Determine the range of gain \(K\) for stability of the system using Nyquist stability criterion.

• We first compute the closed-loop transfer function of the inner loop.

\[G_2(s) = \frac{1/(s^3+s^2)}{1+1/(s^3+s^2)} = \frac{1}{s^3+s^2+1}.\]

• The open-loop transfer function is

$$ G(s) = \frac{K(s+0.5)}{s^3+s^2+1}.$$

• For the open-loop system, the poles are at \(-1.47,\,0.23\pm0.79j\). Therefore, \(P = 2\)
• If \(K < 2\), then \(-0.5K > -1\), the Nyquist plot does not encircle \(-1\). Therefore \(N = 0,\,Z = 2\). The system has 2 unstable poles.
• If \(K > 2\), then \(-0.5K < -1\), the Nyquist plot encircle \(-1\) counterclockwise twice. Therefore \(N = -2\) and \(Z = 0\). The system is stable.

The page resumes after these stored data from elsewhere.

-- ==== Sys2Proof/Tests/Slice0.lean ====
section
/-! SUPPORT. Small tests: a command with an operand that names nothing, for each check of WellFormed; for each statement, a concrete state and
operands that meet its hypotheses, clause by clause, mostly with what then holds. -/

open Sys2Proof Sys2Proof.Machine

set_option Elab.async false

namespace Sys2Proof.Tests

/-- Does a command answer a next state with a property? -/
def ok (o : Host.Outcome State Fault Refusal) (p : State → Bool) : Bool :=
  match o with
  | .next t => p t
  | _ => false

/-- A running device with nothing written yet. -/
def run0 : State := { State.reset with dev := .running }

/-! ### The machine as a whole -/

theorem test_idle_hyps : State.reset.pending = [] ∧ State.reset.fab.slewNs = 0 ∧ State.reset.fab.lost = [] ∧ State.reset.fab.parked = [] := by decide +kernel
theorem test_idle_step : ok (step State.reset) (fun t => decide (t.cycle = 1 ∧ t.ft = 0 ∧ t.ninths = 5)) = true := by decide +kernel
theorem test_reset_inv : State.reset.Inv := ⟨rfl, rfl, by decide, by decide, by decide, by decide⟩
theorem test_step_next : ∃ t, step State.reset = .next t := ⟨_, rfl⟩
theorem test_wf_both : (Instr.yield 143).wf = true ∧ (Instr.yield 144).wf = false := by decide +kernel
theorem test_queue_ok : State.reset.queueOk = true ∧ ({ run0 with pending := [.yield 0, .yield 144] } : State).queueOk = false := by decide +kernel
theorem test_step_front :
    ok (step { run0 with pending := [.idConflict, .yield 0] }) (fun t => decide (t.pending = [.yield 0] ∧ t.mgmt.link = 3)) = true := by
  decide +kernel
theorem test_touch : ok (exec (.yield 0) run0) (fun t => decide (t.dev = run0.dev)) = true ∧ mayTouch (.yield 0) .dev = false := by decide +kernel
theorem test_bad_unit : exec (.yield 144) run0 = .fault (.noSuchUnit "core") := rfl

/-! ### Registers and control processors -/

/-- Does a window offset have a register with a property? -/
def hasReg (o : Nat) (p : RegSpec → Bool) : Bool :=
  match regSpec o with
  | some r => p r && decide ((r.size = 4 ∨ r.size = 8) ∧ o % r.size = 0)
  | none => false

theorem test_register_write :
    hasReg (coreOff 143 0x1008) (fun r => decide (2 ^ 64 - 1 < 2 ^ (8 * r.size) ∧ (2 ^ 64 - 1) &&& r.rsvd = 0)) = true ∧
    commandReg (coreOff 143 0x1008) = false ∧ run0.regsLive = true ∧
    ok (exec (.registerWrite (coreOff 143 0x1008) 8 0xFFFFFFFFFFFFFFFF) run0)
      (fun t => decide (t.reg (coreOff 143 0x1008) = 0xFFFFFFFFFFFFFFFF)) = true := by decide +kernel
theorem test_register_w1c :
    commandReg 0xC000 = false ∧
    ok (exec (.registerWrite 0xC000 4 1) (run0.setReg 0xC000 1)) (fun t => decide (t.reg 0xC000 = 0)) = true ∧
    ok (exec (.registerWrite 0xC000 4 0) (run0.setReg 0xC000 1)) (fun t => decide (t.reg 0xC000 = 1)) = true := by decide +kernel
/-- The reserved bit of each register that the statement on refused writes names, and of one with no clause of its own. -/
def refusedAt (o v : Nat) : Bool :=
  hasReg o fun r => decide (v < 2 ^ (8 * r.size) ∧ v &&& r.rsvd ≠ 0) &&
    ok (exec (.registerWrite o r.size (BitVec.ofNat 64 v)) run0) fun t => decide (t.reg 0x650 = 1 ∧ t.reg o = 0)
theorem test_refused_write :
    refusedAt 0xB008 0x100 = true ∧ refusedAt (coreOff 0 0x1010) (2 ^ 63) = true ∧ refusedAt (coreOff 143 0x1000) 0x00100000 = true ∧
    refusedAt (coreOff 0 0x7118) 0x20 = true ∧ refusedAt (coreOff 0 0x7090) 4 = true ∧ refusedAt (coreOff 0 0x3000) (2 ^ 48) = true := by
  decide +kernel
theorem test_set_wins :
    hasReg (coreOff 0 0x1004) (fun r => r.w1c.testBit 16 && decide (0x10000 &&& r.rsvd = 0)) = true ∧
    ok (exec (.w1cClear (coreOff 0 0x1004) 0x10000 ⟨0x10000, .ok, 0⟩) run0) (fun t => t.flag (coreOff 0 0x1004) 16) = true ∧
    ok (exec (.w1cClear (coreOff 0 0x1004) 0x10000 ⟨0, .ok, 0⟩) (run0.setFlag (coreOff 0 0x1004) 16)) (fun t => !t.flag (coreOff 0 0x1004) 16) = true := by
  decide +kernel
theorem test_set_wins_counter :
    seenCounter (coreOff 0 0x3018) 16 = some (coreOff 0 0x3020) ∧
    ok (exec (.w1cClear (coreOff 0 0x3018) 0 ⟨0x10000, .ok, 0⟩) run0) (fun t => decide (t.reg (coreOff 0 0x3020) = 1)) = true := by decide +kernel

theorem test_set_wins_fault :
    seenFault (coreOff 0 0x4000) 3 = true ∧ seenCounter (coreOff 0 0x4000) 3 = none ∧
    ok (exec (.w1cClear (coreOff 0 0x4000) 8 ⟨8, .pageFault, 0⟩) run0)
      (fun t => t.flag (coreOff 0 0x4000) 3 && decide (t.reg Status.pageFault.counterOff = 1)) = true := by decide +kernel

/-- The window address of a byte of a core's tile memory. -/
def tileAt (core o : Nat) : Nat := 0x100000000000 + core * 0x1000000 + o
theorem test_tile_access :
    isCore 143 = true ∧ run0.cpLive 143 = true ∧ tileAt 143 0xFF < 2 ^ 48 ∧ run0.region (tileAt 143 0xFF) = .tile 143 0xFF ∧
    run0.region (tileAt 0 8) = .tile 0 8 ∧ run0.tileBad 0 8 8 = none ∧ tileAt 143 0xFF % 2 ≠ 0 ∧ tileAt 0 8 % 8 = 0 := by decide +kernel
theorem test_tile_misaligned :
    ok (exec (.cpAccess 0 .load (BitVec.ofNat 64 (tileAt 143 0xFF)) 2 0 []) run0)
      (fun t => decide ((t.core 0).cpExc = some (.loadMisaligned, BitVec.ofNat 64 (tileAt 143 0xFF)))) = true := by decide +kernel
theorem test_access_fault_hyps :
    cpSize 1 = true ∧ run0.region (2 ^ 48 - 1) = .unmapped ∧ (∃ o, run0.region 0x400000000000 = .tiered o) ∧
    ¬ ((BitVec.ofNat 64 (2 ^ 48)).toNat < 2 ^ 48) := by
  refine ⟨by decide, by decide, ⟨_, rfl⟩, by decide⟩
theorem test_time_reads :
    ok (exec (.cpAccess 143 .time 0 8 0 []) { run0 with ft := 7 }) (fun t => decide ((t.core 143).cpValue = 7)) = true ∧
    ok (exec (.cpAccess 143 .cycle 0 8 0 []) { run0 with cycle := 9 }) (fun t => decide ((t.core 143).cpValue = 9)) = true := by decide +kernel
theorem test_store_then_load :
    run0.region 0x1238 = .near 0x1238 ∧ run0.cpBarred 0x1238 8 true = false ∧ (run0.cacheLine 0 (0x1238 / 64)).2.1 = .ok ∧
    ok (exec (.cpAccess 0 .store 0x1238 8 0x0123456789ABCDEF []) run0) (fun t =>
      ok (exec (.cpAccess 0 .load 0x1238 8 0 []) t) fun u => decide ((u.core 0).cpValue = 0x0123456789ABCDEF)) = true := by decide +kernel
theorem test_store_then_load_tile :
    ok (exec (.cpAccess 3 .store (BitVec.ofNat 64 (tileAt 0 64)) 2 0xFEDC []) run0) (fun t =>
      decide (t.tileBad 0 64 2 = none) &&
      ok (exec (.cpAccess 3 .load (BitVec.ofNat 64 (tileAt 0 64)) 2 0 []) t) fun u => decide ((u.core 3).cpValue = 0xFEDC)) = true := by
  decide +kernel
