-- ==== Sys2Proof/Machine/Step.lean ====
section
/-! DEFINITION. One step of the machine, and a state that runs a given frame word next. -/

namespace Sys2Proof.Machine

/-- One step: whose turn it is, and that agent's step. -/
def step (s : State) : Host.Outcome State Fault Refusal :=
  runTurn (takeTurn s).1 (takeTurn s).2

/-- `s` with an opcode-table word loaded as the next operation (log 11). -/
def State.withFetchWord (s : State) (nbits w : Nat) : State := loadWord (tableWord nbits w) s

end Sys2Proof.Machine
end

Consider a feedback system with open-loop transfer function \[G(s)H(s) = \frac{K}{(s-1)(s+2)},\,K>0\] Determine the range of \(K\) such that the feedback system is stable.

• Segment 1:
  • When \(\omega \rightarrow 0\), \(G(j\omega)H(j\omega)\rightarrow -K/2\).
  • There is no real intersection for \(0 < \omega < \infty\).
  • There is no imaginary intersection for \(0 < \omega < \infty\).
  • When \(\omega \rightarrow \infty\), \(G(j\omega)H(j\omega)\rightarrow 0\).
  • The phase is always increasing at \(\omega = 0\), therefore the plot goes counterclockwise at \(-K/2\).
• Segment 2: Since the system is strictly proper, Segment 2 is the origin.
• Segment 3: Mirror reflection of segment 1.

• For the open-loop system, the poles are at \(1,\,-2\). Therefore, \(P = 1\)
• If \(K < 2\), then \(-0.5K > -1\), the Nyquist plot does not encircle \(-1\). Therefore \(N = 0,\,Z = 1\). The system has 1 unstable poles.
• If \(K > 2\), then \(-0.5K < -1\), the Nyquist plot encircle \(-1\) counterclockwise once. Therefore \(N = -1\) and \(Z = 0\). The system is stable.

• Cauchy's Argument Principle: \(Z = N+P\).
• Nyquist Stability Criterion: Closed-loop system is stable if and only if \[N+P = 0.\]
• Sketch Nyquist plot from Bode plot
• Determine stability of the closed-loop system using Nyquist stability criterion.